Monday, December 6, 2010

PHP - Managing Memory When Processing Large Files

Something interesting I found out about PHP when processing huge files. The memory garbage collector doesn't always work the way it is intended and common tricks don't always work either.

What's even more frustrating is the common method of reading a file line by line causes huge memory leaks.
Here's my findings and solutions: (feel free to correct me if I'm wrong, even though it worked for me)

Common method fopen+fgets fails:
fopen() with fgets() to read line by line on files that contains almost a million lines will cause crazy memory leak. It takes only 10 seconds before it consumes pretty much 100% of the system memory and go into swap.
   My solution:
   use "head -1000 {file} | tail -1000" is much less memory intensive. The exact number of lines to process varies depending on the system speed. I had it set to 2000 and was running very smoothly.

Garbage Collector fails:
PHP's garbage collector fails to clean up memory after each loop iteration even if unset() is used (or set variables to null). The memory just keep on piling up. Unfortunately "gc_collect_cycles" which forces the garbage collector cycle to run, is only available in PHP 5.3 branch.

Example Code:
for ($i=2000; $i<=1000000; $i+=2000) {
    $data = explode("\n", shell_exec("head -$i blah.xml | tail -2000"));
    //parse using simplexml
    unset($data);
}

My Solution
You can FORCE the garbage collector to run by wrapping a process in a function.

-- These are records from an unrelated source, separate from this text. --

/-! ### Rows (R306) -/

/-- The row at position p with its addresses, translated for reading, and for writing by a SCATTER_ADD. -/
def Dev.picotRow (w : Dev) (c : Cmd) (h p i : Nat) (now : Nat) : Except (Nat × Nat) PRow := do
  let r := c.raw
  let t := gT r
  let nsb := rowScales t (gB r) (gRowlen r)
  let cold := decide (ehHot h ≤ i)
  let j := i - ehHot h
  let len := ceilDiv (rowBytes t (gB r) (gRowlen r) + (if ehSc h = 1 then nsb else 0)) 32 * 32
  let a := if cold then ehCold h + j * ehStride h else gTable r + i * ehStride h
  let s := if cold then ehScCold h + j * nsb else ehScHot h + i * nsb
  let q := if cold then ehStCold h + 4 * j else ehStHot h + 4 * i
  let both := fun (x n : Nat) => do
    let d ← w.xlate c.ctx c.segs (x % 2 ^ 48) n .read
    if gScatter r then w.xlate c.ctx c.segs (x % 2 ^ 48) n .write else pure d
  let da ← both a len
  let ds ← if ehSc h = 2 then both s nsb else pure 0
  let dq ← if gScatter r && ehOpt h == 2 then both q 4 else pure 0
  pure ⟨p, [p], i, da, ds, dq, cold, 0, now⟩

/-- Rows for positions in ascending order, up to the first that fails (R96). Fuel is the list. -/
def Dev.picotRows (w : Dev) (c : Cmd) (h now : Nat) : List (Nat × Nat) → List PRow × Option (Nat × Nat × Nat)
  | [] => ([], none)
  | (p, i) :: r =>
    if gNrows c.raw ≤ i then ([], some (p, 0x0217, p))
    else match w.picotRow c h p i now with
      | .error (st, d) => ([], some (p, st, d))
      | .ok x => let (l, f) := w.picotRows c h now r; (x :: l, f)

/-- Rows of a batch: one for each row named, with all its positions (R315). -/
def mergeRows : List PRow → List PRow
  | [] => []
  | x :: r =>
    let rest := mergeRows r
    match rest.find? (fun y => y.i == x.i) with
    | some y => { x with ps := x.p :: y.ps } :: rest.filter (fun z => z.i != x.i)
    | none => x :: rest

/-! ### Issue and locks (R316) -/

/-- Replace Picot's jobs. -/
def Work.setJobs (l : List PicotJob) (w : Work) : Work := { w with picot := { w.picot with jobs := l } }
/-- Change the job of a command. -/
def Work.mapJob (id : Nat) (f : PicotJob → PicotJob) (w : Work) : Work :=
  w.setJobs (w.picot.jobs.map (fun j => if j.id = id then f j else j))
/-- The job of a command. -/
def Dev.picotJob? (w : Dev) (id : Nat) : Option PicotJob := w.picot.jobs.find? (fun j => j.id == id)
/-- Replace the locks. -/
def Work.setLocks (l : List PLock) (w : Work) : Work := { w with picot := { w.picot with locks := l } }
/-- Another command holds the lock of a row. -/
def Dev.rowLocked (w : Dev) (j : PicotJob) (a : Nat) : Bool :=
  w.picot.locks.any (fun l => l.die == j.die && l.addr == a && l.cmd != j.id)
/-- Entries of a die's table that streamed updates hold. -/
def Dev.streamedLocks (w : Dev) (d : Nat) : Nat :=
  (w.picot.locks.filter (fun l => l.die == d && w.picot.jobs.any (fun j => j.id == l.cmd && j.kind == 1))).length
/-- Change the row of a job at a position. -/
def Work.mapRow (id p : Nat) (f : PRow → PRow) (w : Work) : Work :=
  w.mapJob id (fun (j : PicotJob) => { j with rows := j.rows.map (fun r => if r.p = p then f r else r) })

/-- A row of a job issues when it may: an update takes the row's lock. -/
def Work.issueRow (j : PicotJob) (r : PRow) (w : Work) : Work :=
  let go := fun (w : Work) =>
    let w := if j.kind = 0 then w else w.setLocks (w.picot.locks ++ [⟨j.die, r.addr, j.id⟩])
    w.mapRow j.id r.p (fun (r : PRow) => { r with state := 2 })
  if w.rowLocked j r.addr then w.mapRow j.id r.p (fun (r : PRow) => { r with state := 1, since := w.time })
  else if j.kind = 1 then
    if w.picot.locks.any (fun l => l.die == j.die && l.addr == r.addr) || decide (256 ≤ w.streamedLocks j.die) then w
    else go w
  else go w

/-- Rows of a job in the order they issue: positions, or ascending device address in a batch. -/
def insertRow (r : PRow) : List PRow → List PRow
  | [] => [r]
  | a :: t => if r.addr < a.addr then r :: a :: t else a :: insertRow r t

PHP does clean up memory after each function call. So for the above code example, if re-written, memory will happily hover over 0.5% constantly.

Example Code:
for ($i=2000; $i<=1000000; $i+=2000) {
    $data = shell_exec("head -$i blah.xml | tail -2000");
    process($data);
    unset($data);
}

function process($data) {
    $data = explode("\n", $data);
    //parse using simplexml
    unset($data);
}